Senate Votes Unanimously for Stronger Enforcement on Synthetic Drugs
Earlier today, Senator Roger Reinert’s bill (SF2319) related to synthetic cannabinoids was passed unanimously by the full body of the Minnesota Senate.
“Synthetic drugs are a growing issue in communities across the state,” said Senator Reinert. “These drugs are more akin to meth than marijuana, and have negatively impacted our downtown business area and our local emergency rooms.”
Senator Reinert’s bill accomplishes two significant changes. First, the bill reclassifies synthetic cannabinoids as a Schedule I substance. This subsequently increases penalty for the sale of synthetic marijuana with no remuneration to a gross misdemeanor. The penalty for all other types of sales increases from a gross misdemeanor to a felony. If found guilty one may be sentenced to not more than five years of imprisonment, a fine of $10,000, or both.

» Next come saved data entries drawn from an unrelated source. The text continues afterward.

-- ==== Sys2Proof/Machine/Reset.lean ====
section
/-! DEFINITION. Resets: stopping every context, the full reset, the reset inputs, the hold in reset (19 R478, R479, R483, 20 R487 to R490). -/

namespace Sys2Proof.Machine

/-- Stops every context of the device in this cycle and writes no record: contexts, their requests, bells and seal keys go, their stream entries fail (17 R440, 18 R462, 19 R478). -/
def stopAll (s : State) : State :=
  let s := s.ctxs.foldl (fun s e => freeBells (endStreams s e.1 true) e.1) ((List.range 8).foldl dropSeal s)
  let moving := fun (p : Nat) => s.ctxs.any (fun e => e.1 / 16 = p && (e.2.st = 3 || e.2.st = 6))
  { s with
    ctxs := [], holds := s.holds.filter (fun h => h.ctx.isNone), coverOf := []
    parts := tmap s.parts (fun p x => { x with
      resident := none, letIn := none, zeroing := x.zeroing || x.resident.isSome || moving p
      ring := { x.ring with waiting := x.ring.waiting.map (fun w => { w with ctx := none }) } }) }

/-- A full reset (19 R478): everything at its reset value but TRIPPED, CLK_LOST and FLOOR, which a power-on reset clears too. The waiting commands, what has left the device, host memory and the pins lie outside its reach. -/
def fullReset (s : State) (por : Bool) : State :=
  let floor := rd s rWard
  let keep := fld s rPwrStat 15 14
  let t : State :=
    { pending := s.pending, out := s.out, hostMem := s.hostMem, draws := s.draws
      pins := { s.pins with pcieUp := false, pwrEn := true, railWait := if por || !s.pins.pwrEn then 156250 else s.pins.railWait }
      boot := { loadFloor := por || s.boot.loadFloor } }
  let t := if por then t else setFld (setReg t rWard floor) rPwrStat 15 14 keep
  setReg t rStrap (b2n s.pins.bootPeer + at_ (b2n s.pins.laneRev) 1 + at_ (b2n s.pins.sris) 2 + at_ (b2n s.pins.test) 3)

/-- Whether the part attaches to a host by its strap: PERST_N is then a reset input (19 R479, 20 R490). -/
def hostStrap (s : State) : Bool := !s.pins.bootPeer

/-- Whether a reset input is asserted, or DRUM_REF is lost. -/
def resetHeld (s : State) : Bool := s.pins.drumLost || s.pins.por || s.pins.rst || s.pins.supply || (hostStrap s && s.pins.perst) || s.pins.test

/-- Starts the boot if nothing holds the device in reset any more (19 R479). -/
def tryBoot (s : State) : State :=
  if resetHeld s then { s with boot := { s.boot with held := max 1 s.boot.held } }
  else if s.boot.held = 1 then { s with boot := { s.boot with held := 0, step := 1 } }
  else s

/-- A full reset that holds until `tryBoot` finds its inputs deasserted; a trip or a lost DRUM_REF goes on holding (19 R477, R482). -/
def resetNow (s : State) (por : Bool) : State :=
  let h := s.boot.held
  let t := fullReset s por
  { t with boot := { t.boot with held := if h = 0 then 1 else h } }

/-- Samples the straps (20 R490): bits 0 to 3 are BOOTROLE, LANEREV, SRIS, TEST. -/
def sampleStraps (s : State) (straps : BitVec 4) : State :=
  let x := straps.toNat
  setReg { s with pins := { s.pins with bootPeer := bit x 0, laneRev := bit x 1, sris := bit x 2, test := bit x 3 } } rStrap x

/-- Deassertion of POR_N or RST_N: the later of the two samples the straps; a trip is over if T_J has fallen to 90 °C (19 R479, R482, 20 R490). -/
def releaseInput (s : State) (straps : BitVec 4) (tj : Nat) : State :=
  if s.pins.por || s.pins.rst then s
  else
    let s := sampleStraps s straps
    let s := if s.boot.held = 3 && tj ≤ 90 then { s with boot := { s.boot with held := 1 } } else s
    tryBoot s

/-- POR_N: `low` asserts it. The straps and T_J are those at a deassertion. -/
def execPorN (low : Bool) (straps : BitVec 4) (tj : Nat) (s : State) : Res :=
  if low then .next (resetNow { s with pins := { s.pins with por := true, thermTrip := false } } true)
  else if s.pins.por then .next (releaseInput { s with pins := { s.pins with por := false } } straps tj)
  else .next s

/-- RST_N (19 R478, R479). -/
def execRstN (low : Bool) (straps : BitVec 4) (tj : Nat) (s : State) : Res :=
  if low then .next (resetNow { s with pins := { s.pins with rst := true, thermTrip := false } } false)
  else if s.pins.rst then .next (releaseInput { s with pins := { s.pins with rst := false } } straps tj)
  else .next s

/-- PERST_N, or with `hot` a hot reset or link disable, which asserts no level. A part strapped PEER ignores them (19 R478, 20 R490). -/
def execPerstN (hot low : Bool) (s : State) : Res :=
  if !hostStrap s then .next (if hot then s else { s with pins := { s.pins with perst := low } })
  else if hot then .next (tryBoot (resetNow s false))
  else if low then .next (resetNow { s with pins := { s.pins with perst := true } } false)
  else if s.pins.perst then .next (tryBoot { s with pins := { s.pins with perst := false } })
  else .next s

/-- Whether the HBM rails are monitored (20 R487). -/
def hbmWatched (s : State) : Bool := s.pins.pwrEn && decide (s.pins.railWait = 0)

/-- The monitor of the HBM rails as it starts: rails that are not in tolerance then reset the device (20 R487). -/
def railCheck (s : State) : State :=
  if hbmWatched s && s.pins.hbmOut && !s.pins.supply then resetNow { s with pins := { s.pins with supply := true } } true else s

/-- SUPPLY_FAULT: a rail has been out of tolerance for more than 10 µs, or with `out` false all are back. The HBM rails are monitored from 1 ms after the assertion of HBM_PWREN (20 R487). -/
def execSupplyFault (hbmRail out : Bool) (s : State) : Res :=
  let s := if hbmRail || !out then { s with pins := { s.pins with hbmOut := out } } else s
  if hbmRail && !hbmWatched s then .next s
  else if out then .next (resetNow { s with pins := { s.pins with supply := true } } true)
  else if s.pins.supply then .next (tryBoot { s with pins := { s.pins with supply := false } })
  else .next s

/-- What the loss of a DRUM_REF that is needed does: every context stops, CLK_LOST is set, the device is held in reset; a trip goes on holding it too (19 R477). -/
def drumLoss (s : State) : State :=
  let t := orReg (fullReset s false) rPwrStat (2 ^ 14)
  { t with boot := { t.boot with held := max 2 s.boot.held } }

/-- DRUM_REF_LOSS: in Deep the device does without it (19 R475). -/
def execDrumRefLoss (s : State) : Res :=
  let s := { s with pins := { s.pins with drumLost := true } }
  .next (if s.power.steps = 8 then s else drumLoss s)

/-- DRUM_REF_RETURN: present for 1 ms, the device boots from ROM as after RST_N. -/
def execDrumRefReturn (s : State) : Res :=
  let s := { s with pins := { s.pins with drumLost := false } }
  if s.boot.held = 2 then .next (tryBoot { s with boot := { s.boot with held := 1 } }) else .next s

/-- THERMAL_TRIP: overrides every transition; THERMTRIP_N is asserted and the device held in reset until RST_N or POR_N (19 R482, R483). -/
def execThermalTrip (s : State) : Res :=
  let t := orReg (fullReset s false) rPwrStat (2 ^ 15)
  .next { t with boot := { t.boot with held := 3 }, pins := { t.pins with thermTrip := true } }

end Sys2Proof.Machine
end

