/-- The step form of a stream (09 R231): body with FRAMES − 1 FENDs and one SEND at its end, LOOP to word 0, HALT. `ph` is 0 in the body, 1 behind SEND, 2 behind LOOP, 3 behind HALT. -/
def shapeWalk (frames : Nat) : List Nat → Nat → Nat → Nat → Option WordErr
  | [], i, fends, ph => if ph = 3 then none else some (i, 0xC, frames, fends + 1, 0)
  | w :: r, i, fends, ph =>
    let cop := if wCtrl w then bits (wOp w) 7 0 else 7
    let bad : Option WordErr := some (i, 0xC, frames, fends + 1, 0)
    match ph with
    | 0 => if cop = 1 then (if frames ≤ fends + 1 then bad else shapeWalk frames r (i + 1) (fends + 1) 0)
           else if cop = 2 then (if fends + 1 = frames then shapeWalk frames r (i + 1) fends 1 else bad)
           else if cop = 3 || cop = 4 then bad else shapeWalk frames r (i + 1) fends 0
    | 1 => if cop = 3 && bits (wOp w) 63 32 = 0 then shapeWalk frames r (i + 1) fends 2 else bad
    | 2 => if cop = 4 then shapeWalk frames r (i + 1) fends 3 else bad
    | _ => bad

/-- The first word of a stream that the loader refuses; `taken` and `n` as for lotWalk. -/
def streamBad (c : Ctx) (taken : List Nat) (n : Nat) (ws : List Nat) : Option WordErr :=
  let canon := if c.prog.canon then earlier (earlier (cursorWalk ws 0 {} {}) (shortWalk c.prog ws 0 [] [])) (lotWalk c.prog taken n ws 0) else none
  earlier (earlier (earlier (fieldWalk c ws 0) canon) (chainWalk ws)) (shapeWalk c.prog.frames ws 0 0 0)

/-- The streams of the plan in ascending index. -/
def wordsBad (g : Prog) (b : Bytes) (l : List Sect) : Option LoadErr :=
  let c : Ctx := { prog := g }
  let js := g.plan.smap.foldl sput []
  js.findSome? (fun j =>
    let ws := streamOf b l g j
    let taken := (js.filter (· < j)).flatMap (fun i => drainTags (streamOf b l g i))
    (streamBad c taken (g.plan.smap.filter (· = j)).length ws).map (fun e =>
      { strm := if e.1 < ws.length then some j else none, pr := { cause := e.2.1, unit := 14, loc := if e.1 < ws.length then some (e.1, wTag (ws.getD e.1 0)) else none, d0 := e.2.2.1, d1 := e.2.2.2.1, d2 := e.2.2.2.2 } }))

/-! ### A load (09 R215) -/

/-- The roster of a job (14 R347): the nodes by rank and this device's rank, where it is well formed. -/
def readRoster (s : State) (addr n base mib : Nat) : Option (List Nat × Nat) :=
  if n ≤ 1 then (if addr = 0 then some ([s.prof.node], 0) else none)
  else if addr < base || base + mib * 1048576 < addr + 4 * n then none
  else
    let l := (List.range n).map (fun r => leNat (devRead s (addr + 4 * r) 4))
    if l.any (fun x => decide (131071 < x)) || (l.foldl sput []).length ≠ n || !l.contains s.prof.node then none
    else some (l, l.findIdx (· = s.prof.node))

/-- What a load is asked for: partition, context key, plan index, drumbeat exponent, roster address, region base and MiB. -/
structure LoadAsk where
  p : Nat
  k : Nat
  pl : Nat
  kMan : Nat
  roster : Nat
  base : Nat
  mib : Nat
  deriving DecidableEq, Repr

/-- A checked binary: the program, its vcore table and its ranks. -/
structure Loaded where
  prog : Prog
  vtab : List Nat
  ranks : List Nat
  rank : Nat
  code : Bytes
  deriving DecidableEq, Repr

/-- The checks of 09 R215 in order. -/
def loadCheck (s : State) (a : LoadAsk) (b : Bytes) : Except LoadErr Loaded :=
  match openBinary b with
  | .error e => .error e
  | .ok l =>
    if fieldB b 0x10 4 ≠ fld s rArv 31 0 || fld s rArv 47 32 < fieldB b 0x14 2 then .error (loadErr 2 (fld s rArv 31 0) (fld s rArv 47 32) 0)
    else match planOff b l a.pl with
      | none => (match coverBad s a.p a.k (fieldB b 0x18 8) 1 with
        | some x => .error (coverErr (fieldB b 0x18 8) x)
        | none => .error (noFit a.pl 0))
      | some e =>
        let g := readProg b l e
        match coverBad s a.p a.k g.coverId g.plan.devices, (planBad b l e g.plan).orElse (fun _ => codeBad b l) with
        | some x, _ => .error (coverErr g.coverId x)
        | none, some o => .error (containerErr o)
        | none, none =>
          let ro := readRoster s a.roster g.plan.devices a.base a.mib
          match fitPlan s { p := a.p, k := a.k, pl := g.plan, tallies := g.tallies, code := g.codeLen, mib := a.mib, sizeOk := ro.isSome } with
          | .error x => .error x
          | .ok vtab =>
            match (sectionsBad g b l (ptnK s a.p) a.kMan).orElse (fun _ => wordsBad g b l) with
            | some x => .error x
            | none => .ok { prog := g, vtab := vtab, ranks := (ro.getD ([], 0)).1, rank := (ro.getD ([], 0)).2, code := sliceB b (sect l 2).off g.codeLen }

/-! ### What a load writes -/

/-- Vcores whose streams hold a BELL or a PERMUTE that names bell b (11 R266). -/
def bellParties (code : Bytes) (g : Prog) (b : Nat) : Nat :=
  let names := fun (j : Nat) =>
    let d := g.dir.getD j (0, 0)
    (List.range d.2).any (fun i =>
      let w := fieldB code (d.1 + 32 * i) 32
      let o := wOp w
      if wCtrl w then bits o 7 0 = 5 && bits o 13 8 = b else wQueue w = 3 && bits o 5 0 = 0x22 && bits o 11 6 = b)
  (g.plan.smap.filter names).length

/-- Writes BEL_CFG of a bell of the plan, keeping SCOPE and TIMEOUT, and resets its state (11 R266, R279). -/
def installBell (s : State) (k : Nat) (code : Bytes) (g : Prog) (b : Nat) : State :=
  let s := setFld (setFld s (rBelCfg b) 0 0 1) (rBelCfg b) 12 6 (bellParties code g b - 1)
  let s := if belScope s b = 1 then setFld s (rBelCfg b) 35 16 (g.plan.devices - 1) else s
  modBell s b (fun x => { x with ctx := some k, parity := false, arr0 := 0, arr1 := 0, due := none, dueCount := none, jobRel := false, phases := 0, node0 := [], node1 := [] })

/-- The vcores of a program before their first word. -/
def freshVcores (g : Prog) : Tbl Vcore := (List.range g.plan.vcores).map (fun v => (v, { stream := g.plan.smap.getD v 0 }))

/-- Writes the code area and the bells of a context that has been placed (09 R233, 11 R266). -/
def installProg (s : State) (k : Nat) (c : Ctx) (code : Bytes) : State :=
  let s := hbmUse (devWrite s (c.hbmBase + c.codeOff) code) (k / 16) (c.hbmBase + c.codeOff) code.length
  (setBitsOf 64 c.prog.plan.bells).foldl (fun s b => installBell s k code c.prog b) s

/-- Refuses a load: one FAULT completion with LOAD, then LOAD_REFUSED (09 R236, 15 R380). -/
def refuseLoad (s : State) (q : Nat) (m : Man) (k pl : Nat) (e : LoadErr) : State :=
  let s := complete s q { kind := 2, status := 0, ctx := k % 16, id := fieldB m.slot 8 8, body := refusalBytes s k pl e.strm e.pr }
  finishMan s q m.seq 5

/-! ### START and END (15 R379 to R381) -/

/-- Whether nothing is on a partition's cores or on its way there. -/
def coresFree (s : State) (p : Nat) : Bool :=
  (part s p).resident.isNone && !s.ctxs.any (fun e => e.1 / 16 = p && (e.2.st = 3 || e.2.st = 6))

/-- Chooses a LOADED context for admission: its muster begins, over the collective streams that open with it (11 R273, 14 R349; DESIGN CHOICE, assumption 20). -/
def admitMuster (s : State) (p n : Nat) : State :=
  openColl (modCtx (modPart s p (fun x => { x with letIn := some n })) (ctxKey p n) (fun c => { c with muster := .waiting })) (ctxKey p n) (fun c => liveFans c c.step)

/-- Whether a region lies in a partition's HBM region (15 R380) and meets no stow area: the partition's region holds both, and no engine of a context may reach a stow area (16 R401, R423; DEDUCED, assumption 40). -/
def regionOk (s : State) (p base mib : Nat) : Bool :=
  base % 1048576 = 0 && inPtn s p base (base + mib * 1048576)

/-- The context that a START makes. -/
def startCtx (q : Nat) (m : Man) (x : Loaded) (s : State) (p : Nat) : Ctx :=
  let b := m.slot
  { st := 1, lc := bit (fieldB b 0x66 1) 1, retain := bit (fieldB b 0x66 1) 0, qp := q, startId := fieldB b 8 8, sman := some m.seq, jobkey := fieldB b 0x48 8
    ranks := x.ranks, rank := x.rank, prog := x.prog, vtab := x.vtab, seed := sliceB b 0x20 16, gen := fieldB b 0x30 8, step := fieldB b 0x38 8
    stepsLeft := fieldB b 0x40 8, hbmBase := fieldB b 0x58 8, hbmMib := fieldB b 0x60 4, vc := freshVcores x.prog, loadEnd := s.cycle
    kVote := ptnK s p, kMan := fieldB b 0x65 1, mapCfg := rd s (rCteMapcfg 0), imgTab := x.vtab }

/-- START with the binary that the loader has read, none where the read failed. -/
def startMan (s : State) (q : Nat) (m : Man) (bin : Option Bytes) : State :=
  let b := m.slot
  let p := qpPtn s q
  let k := manCtx s q m
  let base := fieldB b 0x58 8
  let mib := fieldB b 0x60 4
  let kMan := fieldB b 0x65 1
  if fieldB b 0x66 1 > 3 || kMan < 12 || 26 < kMan then finishMan s q m.seq 1
  else if hostBad (fieldB b 0x10 8) then finishMan s q m.seq 2
  else if (ctxOf s k).isSome then finishMan s q m.seq 4
  else if !regionOk s p base mib then finishMan s q m.seq 2
  else
    let s := if bit (fieldB b 0x66 1) 0 then s else devZero s base (mib * 1048576)
    match bin with
    | none => finishMan s q m.seq 3
    | some bin =>
      let bin := if fieldB b 0x18 8 = bin.length then bin else []
      match loadCheck s { p := p, k := k, pl := fieldB b 0x64 1, kMan := kMan, roster := fieldB b 0x50 8, base := base, mib := mib } bin with
      | .error e => refuseLoad s q m k (fieldB b 0x64 1) e
      | .ok x =>
        let c := startCtx q m x s p
        match imageArea s k c with
        | none => finishMan (orReg s (rPtnStat p) 64) q m.seq 4
        | some (areas, led) =>
          let c := { c with areas := areas, inLedger := led }
          let s := modPart (installProg (setCtx s k c) k c x.code) p (fun y => { y with exported := sdel y.exported (k % 16), codes := tdel y.codes (k % 16) })
          let s := if runsOther s p k then s else installCover s p x.prog.coverId
          if coresFree s p && (part s p).letIn.isNone then admitMuster s p (k % 16) else s

/-- START: loads and checks a binary, places its plan and starts a context (15 R380). -/
def execStart (q : Fin 64) (bin : Option Bytes) (s : State) : Res := .next (onMan s q 1 0x67 (fun s m => startMan s q m bin))

/-- END: the context stops at the next taken beat of its partition; with no context it completes with STATE, and so does a second END (15 R381). -/
def execEnd (q : Fin 64) (s : State) : Res := .next (onMan s q 2 0x10 (fun s m =>
  let k := manCtx s q m
  match ctxOf s k with
  | none => finishMan s q m.seq 4
  | some c => if c.ending.isSome then finishMan s q m.seq 4 else modCtx s k (fun c => { c with ending := some (q.val, m.seq) })))

end Sys2Proof.Machine
end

Second, the bill also updates the statutory controlled substance schedules so they match the schedules maintained by the Board of Pharmacy. The new schedules would reflect lists of known categories of drugs which are typically made to generate new psychoactive drugs. Effectively, the bill attempts to stay ahead of the production of new drugs or chemicals that are being constantly modified before hitting the streets.
The version passed by the Senate today differs slightly from the House version passed last week. Senator Reinert hopes the House will accept the modified Senate language, and that the bill will then go directly to Governor Dayton for his signature into law. Once signed by the Governor, the law would become effective on August 1, 2012.